WHAT THE TASK ASKS: The entries below contain a line with "let (vs, s1) ← s.readMany sp n" and a line with "refuseIf (rlist.getLsbD rb.toNat)". Quote exactly those two lines and all lines between them.
☆ ☆ ☆ ☆ ☆
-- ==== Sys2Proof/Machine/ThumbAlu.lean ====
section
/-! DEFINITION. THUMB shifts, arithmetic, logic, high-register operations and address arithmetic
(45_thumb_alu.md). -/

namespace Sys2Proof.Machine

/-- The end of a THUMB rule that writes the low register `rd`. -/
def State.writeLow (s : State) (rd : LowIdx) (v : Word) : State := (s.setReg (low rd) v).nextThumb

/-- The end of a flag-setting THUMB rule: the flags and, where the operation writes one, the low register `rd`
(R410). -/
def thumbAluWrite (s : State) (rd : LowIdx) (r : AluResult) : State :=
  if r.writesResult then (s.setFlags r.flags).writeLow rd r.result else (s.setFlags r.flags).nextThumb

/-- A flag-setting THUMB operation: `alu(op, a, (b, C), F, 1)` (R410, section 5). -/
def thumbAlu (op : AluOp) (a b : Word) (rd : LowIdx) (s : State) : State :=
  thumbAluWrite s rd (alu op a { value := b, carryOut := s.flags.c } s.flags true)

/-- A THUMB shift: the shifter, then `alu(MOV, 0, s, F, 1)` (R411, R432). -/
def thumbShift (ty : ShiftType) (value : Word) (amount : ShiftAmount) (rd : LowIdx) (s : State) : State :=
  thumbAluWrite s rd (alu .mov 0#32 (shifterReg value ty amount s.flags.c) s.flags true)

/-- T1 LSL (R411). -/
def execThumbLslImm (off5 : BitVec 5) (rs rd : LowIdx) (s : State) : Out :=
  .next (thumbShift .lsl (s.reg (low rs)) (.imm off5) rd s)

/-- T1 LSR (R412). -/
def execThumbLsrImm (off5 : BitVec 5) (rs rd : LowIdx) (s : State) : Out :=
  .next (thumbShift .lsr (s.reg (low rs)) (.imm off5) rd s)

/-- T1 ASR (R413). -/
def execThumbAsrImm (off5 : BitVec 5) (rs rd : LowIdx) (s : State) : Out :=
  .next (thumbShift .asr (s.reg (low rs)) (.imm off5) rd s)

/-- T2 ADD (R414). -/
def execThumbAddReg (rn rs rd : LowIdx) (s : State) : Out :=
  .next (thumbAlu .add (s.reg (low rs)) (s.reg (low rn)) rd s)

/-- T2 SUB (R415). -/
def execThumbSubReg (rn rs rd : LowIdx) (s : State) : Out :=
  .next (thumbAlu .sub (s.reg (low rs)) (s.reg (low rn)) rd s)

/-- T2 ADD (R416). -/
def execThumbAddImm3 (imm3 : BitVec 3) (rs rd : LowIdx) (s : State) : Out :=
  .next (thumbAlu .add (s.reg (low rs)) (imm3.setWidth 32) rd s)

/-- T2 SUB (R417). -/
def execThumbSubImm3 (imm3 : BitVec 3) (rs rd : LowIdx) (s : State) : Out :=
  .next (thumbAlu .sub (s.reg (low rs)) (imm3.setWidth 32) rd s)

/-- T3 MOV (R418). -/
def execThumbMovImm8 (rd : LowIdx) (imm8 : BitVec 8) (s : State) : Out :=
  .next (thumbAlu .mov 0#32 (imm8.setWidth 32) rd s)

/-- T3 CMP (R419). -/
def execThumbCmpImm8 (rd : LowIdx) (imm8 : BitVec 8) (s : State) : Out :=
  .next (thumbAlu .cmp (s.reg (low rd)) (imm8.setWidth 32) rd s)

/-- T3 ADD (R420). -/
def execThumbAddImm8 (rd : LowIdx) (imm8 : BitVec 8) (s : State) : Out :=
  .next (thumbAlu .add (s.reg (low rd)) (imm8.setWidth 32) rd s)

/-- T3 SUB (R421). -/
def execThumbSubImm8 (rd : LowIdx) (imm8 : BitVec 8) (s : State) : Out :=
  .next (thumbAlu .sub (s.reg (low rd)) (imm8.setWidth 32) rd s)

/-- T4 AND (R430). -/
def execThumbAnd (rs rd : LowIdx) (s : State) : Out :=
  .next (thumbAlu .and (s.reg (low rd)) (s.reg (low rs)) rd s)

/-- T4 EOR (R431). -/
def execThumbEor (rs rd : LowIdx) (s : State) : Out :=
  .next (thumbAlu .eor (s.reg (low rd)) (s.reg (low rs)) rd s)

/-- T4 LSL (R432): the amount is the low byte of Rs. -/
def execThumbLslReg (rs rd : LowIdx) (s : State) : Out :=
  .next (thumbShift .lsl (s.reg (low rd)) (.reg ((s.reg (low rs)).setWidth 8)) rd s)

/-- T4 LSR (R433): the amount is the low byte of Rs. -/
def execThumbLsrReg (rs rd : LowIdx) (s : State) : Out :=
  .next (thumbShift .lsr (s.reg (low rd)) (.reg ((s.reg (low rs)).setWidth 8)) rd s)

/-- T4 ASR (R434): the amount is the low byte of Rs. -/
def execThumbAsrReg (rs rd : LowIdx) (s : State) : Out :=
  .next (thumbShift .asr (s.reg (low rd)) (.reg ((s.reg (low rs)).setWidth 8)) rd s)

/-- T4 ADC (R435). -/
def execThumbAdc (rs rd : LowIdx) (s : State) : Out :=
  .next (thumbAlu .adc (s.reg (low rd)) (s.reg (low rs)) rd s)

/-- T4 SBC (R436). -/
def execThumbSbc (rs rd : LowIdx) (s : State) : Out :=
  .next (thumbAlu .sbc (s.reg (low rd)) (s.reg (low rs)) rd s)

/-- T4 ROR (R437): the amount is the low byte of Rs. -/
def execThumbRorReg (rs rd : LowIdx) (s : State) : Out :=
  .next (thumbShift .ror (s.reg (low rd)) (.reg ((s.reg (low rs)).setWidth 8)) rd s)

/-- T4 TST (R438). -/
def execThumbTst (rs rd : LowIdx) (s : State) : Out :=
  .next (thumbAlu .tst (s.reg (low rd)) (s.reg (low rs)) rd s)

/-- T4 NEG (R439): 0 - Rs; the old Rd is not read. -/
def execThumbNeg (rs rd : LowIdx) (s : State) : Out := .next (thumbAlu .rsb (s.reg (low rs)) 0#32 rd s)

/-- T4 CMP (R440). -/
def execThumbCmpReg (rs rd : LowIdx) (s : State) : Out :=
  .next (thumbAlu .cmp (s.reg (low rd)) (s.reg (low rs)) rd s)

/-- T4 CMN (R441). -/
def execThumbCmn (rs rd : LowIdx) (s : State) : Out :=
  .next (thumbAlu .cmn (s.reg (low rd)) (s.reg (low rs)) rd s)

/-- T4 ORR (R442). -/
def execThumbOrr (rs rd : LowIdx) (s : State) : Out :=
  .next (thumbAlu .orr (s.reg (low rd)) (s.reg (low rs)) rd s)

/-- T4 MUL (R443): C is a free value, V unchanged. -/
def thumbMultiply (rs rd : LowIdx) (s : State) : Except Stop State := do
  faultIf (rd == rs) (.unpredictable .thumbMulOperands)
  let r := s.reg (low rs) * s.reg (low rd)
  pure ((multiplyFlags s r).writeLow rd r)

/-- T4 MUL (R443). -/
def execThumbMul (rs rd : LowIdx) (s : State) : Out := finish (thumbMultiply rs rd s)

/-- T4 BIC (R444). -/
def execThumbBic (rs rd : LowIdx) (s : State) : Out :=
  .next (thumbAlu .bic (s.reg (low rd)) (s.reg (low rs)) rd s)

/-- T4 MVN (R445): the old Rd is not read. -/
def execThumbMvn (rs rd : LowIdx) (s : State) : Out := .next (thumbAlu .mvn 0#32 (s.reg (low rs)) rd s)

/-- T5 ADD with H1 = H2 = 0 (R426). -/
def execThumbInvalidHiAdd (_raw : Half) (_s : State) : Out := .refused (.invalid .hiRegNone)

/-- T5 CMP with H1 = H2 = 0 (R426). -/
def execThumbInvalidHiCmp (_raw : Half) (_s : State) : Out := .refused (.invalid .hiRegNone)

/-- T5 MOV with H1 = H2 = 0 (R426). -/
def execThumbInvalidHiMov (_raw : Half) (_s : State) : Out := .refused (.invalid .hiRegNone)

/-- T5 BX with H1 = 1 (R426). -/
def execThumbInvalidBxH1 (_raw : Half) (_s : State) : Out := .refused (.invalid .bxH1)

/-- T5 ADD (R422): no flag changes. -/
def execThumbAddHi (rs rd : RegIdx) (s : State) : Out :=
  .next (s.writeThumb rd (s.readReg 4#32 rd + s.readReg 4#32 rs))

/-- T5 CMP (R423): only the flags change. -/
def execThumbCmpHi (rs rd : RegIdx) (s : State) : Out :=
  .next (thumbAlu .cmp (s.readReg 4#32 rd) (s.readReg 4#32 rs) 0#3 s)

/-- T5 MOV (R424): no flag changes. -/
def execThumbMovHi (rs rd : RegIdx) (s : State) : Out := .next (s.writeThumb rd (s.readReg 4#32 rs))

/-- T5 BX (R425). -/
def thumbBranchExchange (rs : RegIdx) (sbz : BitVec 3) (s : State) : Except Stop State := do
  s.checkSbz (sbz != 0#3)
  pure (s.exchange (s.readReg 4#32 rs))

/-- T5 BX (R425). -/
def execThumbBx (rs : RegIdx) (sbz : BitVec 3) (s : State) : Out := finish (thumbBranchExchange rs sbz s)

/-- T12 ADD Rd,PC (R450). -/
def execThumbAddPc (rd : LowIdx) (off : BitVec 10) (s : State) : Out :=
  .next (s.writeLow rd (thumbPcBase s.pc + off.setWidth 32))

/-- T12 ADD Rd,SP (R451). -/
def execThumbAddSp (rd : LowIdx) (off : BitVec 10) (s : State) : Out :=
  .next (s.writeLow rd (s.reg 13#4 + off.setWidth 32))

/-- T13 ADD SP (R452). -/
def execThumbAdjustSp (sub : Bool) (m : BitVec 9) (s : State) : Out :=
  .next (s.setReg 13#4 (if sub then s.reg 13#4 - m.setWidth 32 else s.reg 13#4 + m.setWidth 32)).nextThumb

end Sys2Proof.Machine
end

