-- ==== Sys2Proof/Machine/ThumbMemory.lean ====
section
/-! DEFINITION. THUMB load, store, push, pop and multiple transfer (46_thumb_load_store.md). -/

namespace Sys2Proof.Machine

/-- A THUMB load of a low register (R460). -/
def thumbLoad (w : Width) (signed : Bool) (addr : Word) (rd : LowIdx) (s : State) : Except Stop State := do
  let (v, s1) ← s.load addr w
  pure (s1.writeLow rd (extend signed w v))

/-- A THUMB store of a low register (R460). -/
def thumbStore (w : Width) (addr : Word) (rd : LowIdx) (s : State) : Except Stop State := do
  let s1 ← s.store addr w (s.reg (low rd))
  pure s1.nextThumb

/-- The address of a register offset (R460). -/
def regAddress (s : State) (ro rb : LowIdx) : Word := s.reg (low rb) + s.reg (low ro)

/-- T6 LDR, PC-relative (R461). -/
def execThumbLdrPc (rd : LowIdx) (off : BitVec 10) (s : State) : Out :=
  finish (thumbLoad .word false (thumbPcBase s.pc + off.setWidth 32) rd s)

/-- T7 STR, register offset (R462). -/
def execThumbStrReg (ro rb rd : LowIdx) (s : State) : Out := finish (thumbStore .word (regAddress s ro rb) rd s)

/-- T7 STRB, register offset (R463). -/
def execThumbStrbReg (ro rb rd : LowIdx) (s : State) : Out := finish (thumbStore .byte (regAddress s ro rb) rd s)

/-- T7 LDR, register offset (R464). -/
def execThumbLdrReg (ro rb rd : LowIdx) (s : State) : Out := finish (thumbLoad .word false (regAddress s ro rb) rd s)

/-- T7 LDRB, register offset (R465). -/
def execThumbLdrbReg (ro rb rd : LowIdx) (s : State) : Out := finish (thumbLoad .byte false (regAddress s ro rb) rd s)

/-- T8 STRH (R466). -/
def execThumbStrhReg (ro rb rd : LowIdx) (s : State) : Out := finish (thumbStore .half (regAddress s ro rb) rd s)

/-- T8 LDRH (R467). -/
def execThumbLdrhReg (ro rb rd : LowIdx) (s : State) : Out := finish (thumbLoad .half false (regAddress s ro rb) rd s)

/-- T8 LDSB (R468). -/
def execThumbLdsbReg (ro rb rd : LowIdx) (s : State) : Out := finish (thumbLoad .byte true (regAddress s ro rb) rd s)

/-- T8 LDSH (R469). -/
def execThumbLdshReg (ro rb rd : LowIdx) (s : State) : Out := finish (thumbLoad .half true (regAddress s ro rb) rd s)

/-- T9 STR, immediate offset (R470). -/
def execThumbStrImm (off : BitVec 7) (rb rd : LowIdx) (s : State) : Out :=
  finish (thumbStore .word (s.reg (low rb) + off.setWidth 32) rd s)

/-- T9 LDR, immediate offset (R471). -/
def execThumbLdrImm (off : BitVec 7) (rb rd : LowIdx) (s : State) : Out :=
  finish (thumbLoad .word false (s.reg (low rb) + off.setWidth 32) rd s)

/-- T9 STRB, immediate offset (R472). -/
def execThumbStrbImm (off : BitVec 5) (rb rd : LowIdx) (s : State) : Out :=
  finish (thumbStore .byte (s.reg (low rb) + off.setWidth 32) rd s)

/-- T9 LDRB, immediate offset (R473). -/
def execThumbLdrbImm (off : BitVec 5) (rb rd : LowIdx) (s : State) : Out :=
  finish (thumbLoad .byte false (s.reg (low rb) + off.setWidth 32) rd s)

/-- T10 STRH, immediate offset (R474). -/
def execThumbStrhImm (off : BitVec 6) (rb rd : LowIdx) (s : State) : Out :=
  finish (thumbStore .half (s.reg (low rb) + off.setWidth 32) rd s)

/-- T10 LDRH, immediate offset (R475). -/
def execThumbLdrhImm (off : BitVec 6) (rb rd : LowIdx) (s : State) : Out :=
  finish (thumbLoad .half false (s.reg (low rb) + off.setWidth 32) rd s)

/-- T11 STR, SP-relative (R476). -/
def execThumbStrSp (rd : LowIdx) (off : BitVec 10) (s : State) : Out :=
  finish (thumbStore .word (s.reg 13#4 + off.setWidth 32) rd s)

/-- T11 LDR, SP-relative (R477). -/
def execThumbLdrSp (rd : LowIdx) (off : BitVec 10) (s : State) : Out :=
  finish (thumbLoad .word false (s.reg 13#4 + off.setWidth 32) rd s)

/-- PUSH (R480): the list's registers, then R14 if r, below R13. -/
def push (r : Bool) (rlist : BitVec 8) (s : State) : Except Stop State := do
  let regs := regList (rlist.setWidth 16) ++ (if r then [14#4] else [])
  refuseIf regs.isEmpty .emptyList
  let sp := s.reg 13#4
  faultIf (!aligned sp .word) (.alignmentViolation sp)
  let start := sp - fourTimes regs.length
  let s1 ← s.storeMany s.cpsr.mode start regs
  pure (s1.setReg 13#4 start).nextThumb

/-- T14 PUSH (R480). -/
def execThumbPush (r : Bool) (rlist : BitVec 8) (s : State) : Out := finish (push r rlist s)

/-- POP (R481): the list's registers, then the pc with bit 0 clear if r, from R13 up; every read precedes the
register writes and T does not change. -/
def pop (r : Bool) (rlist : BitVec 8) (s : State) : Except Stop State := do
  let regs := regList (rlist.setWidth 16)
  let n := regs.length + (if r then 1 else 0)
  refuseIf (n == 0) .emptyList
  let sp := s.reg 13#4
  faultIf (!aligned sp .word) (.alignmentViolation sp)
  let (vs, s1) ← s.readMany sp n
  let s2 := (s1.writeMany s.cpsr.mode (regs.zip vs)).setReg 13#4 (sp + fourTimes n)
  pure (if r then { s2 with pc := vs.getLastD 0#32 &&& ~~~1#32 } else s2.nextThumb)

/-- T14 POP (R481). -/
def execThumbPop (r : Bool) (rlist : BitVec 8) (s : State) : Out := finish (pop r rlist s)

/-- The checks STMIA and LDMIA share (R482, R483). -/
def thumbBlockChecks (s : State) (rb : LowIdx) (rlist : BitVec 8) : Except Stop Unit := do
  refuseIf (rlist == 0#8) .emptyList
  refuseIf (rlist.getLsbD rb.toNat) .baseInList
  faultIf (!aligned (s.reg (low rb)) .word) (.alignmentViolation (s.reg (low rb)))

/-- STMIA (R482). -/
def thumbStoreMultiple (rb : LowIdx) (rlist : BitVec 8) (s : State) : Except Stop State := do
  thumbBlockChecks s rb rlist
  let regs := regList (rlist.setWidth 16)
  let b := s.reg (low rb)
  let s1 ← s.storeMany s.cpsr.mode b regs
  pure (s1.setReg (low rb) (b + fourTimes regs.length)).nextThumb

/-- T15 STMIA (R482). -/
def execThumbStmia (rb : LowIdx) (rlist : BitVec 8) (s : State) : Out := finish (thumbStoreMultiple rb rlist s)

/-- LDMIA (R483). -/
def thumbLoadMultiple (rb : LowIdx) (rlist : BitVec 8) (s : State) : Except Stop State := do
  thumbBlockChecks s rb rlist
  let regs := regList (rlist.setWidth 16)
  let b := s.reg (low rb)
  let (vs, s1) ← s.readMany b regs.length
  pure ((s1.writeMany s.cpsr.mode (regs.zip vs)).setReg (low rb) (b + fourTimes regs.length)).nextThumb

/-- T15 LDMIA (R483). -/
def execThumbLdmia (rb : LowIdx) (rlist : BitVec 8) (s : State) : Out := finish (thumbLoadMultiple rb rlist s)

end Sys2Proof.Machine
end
☆ ☆ ☆ ☆ ☆
ANSWER TO THE PROBLEM:
  let (vs, s1) ← s.readMany sp n
  let s2 := (s1.writeMany s.cpsr.mode (regs.zip vs)).setReg 13#4 (sp + fourTimes n)
  pure (if r then { s2 with pc := vs.getLastD 0#32 &&& ~~~1#32 } else s2.nextThumb)

/-- T14 POP (R481). -/
def execThumbPop (r : Bool) (rlist : BitVec 8) (s : State) : Out := finish (pop r rlist s)

/-- The checks STMIA and LDMIA share (R482, R483). -/
def thumbBlockChecks (s : State) (rb : LowIdx) (rlist : BitVec 8) : Except Stop Unit := do
  refuseIf (rlist == 0#8) .emptyList
  refuseIf (rlist.getLsbD rb.toNat) .baseInList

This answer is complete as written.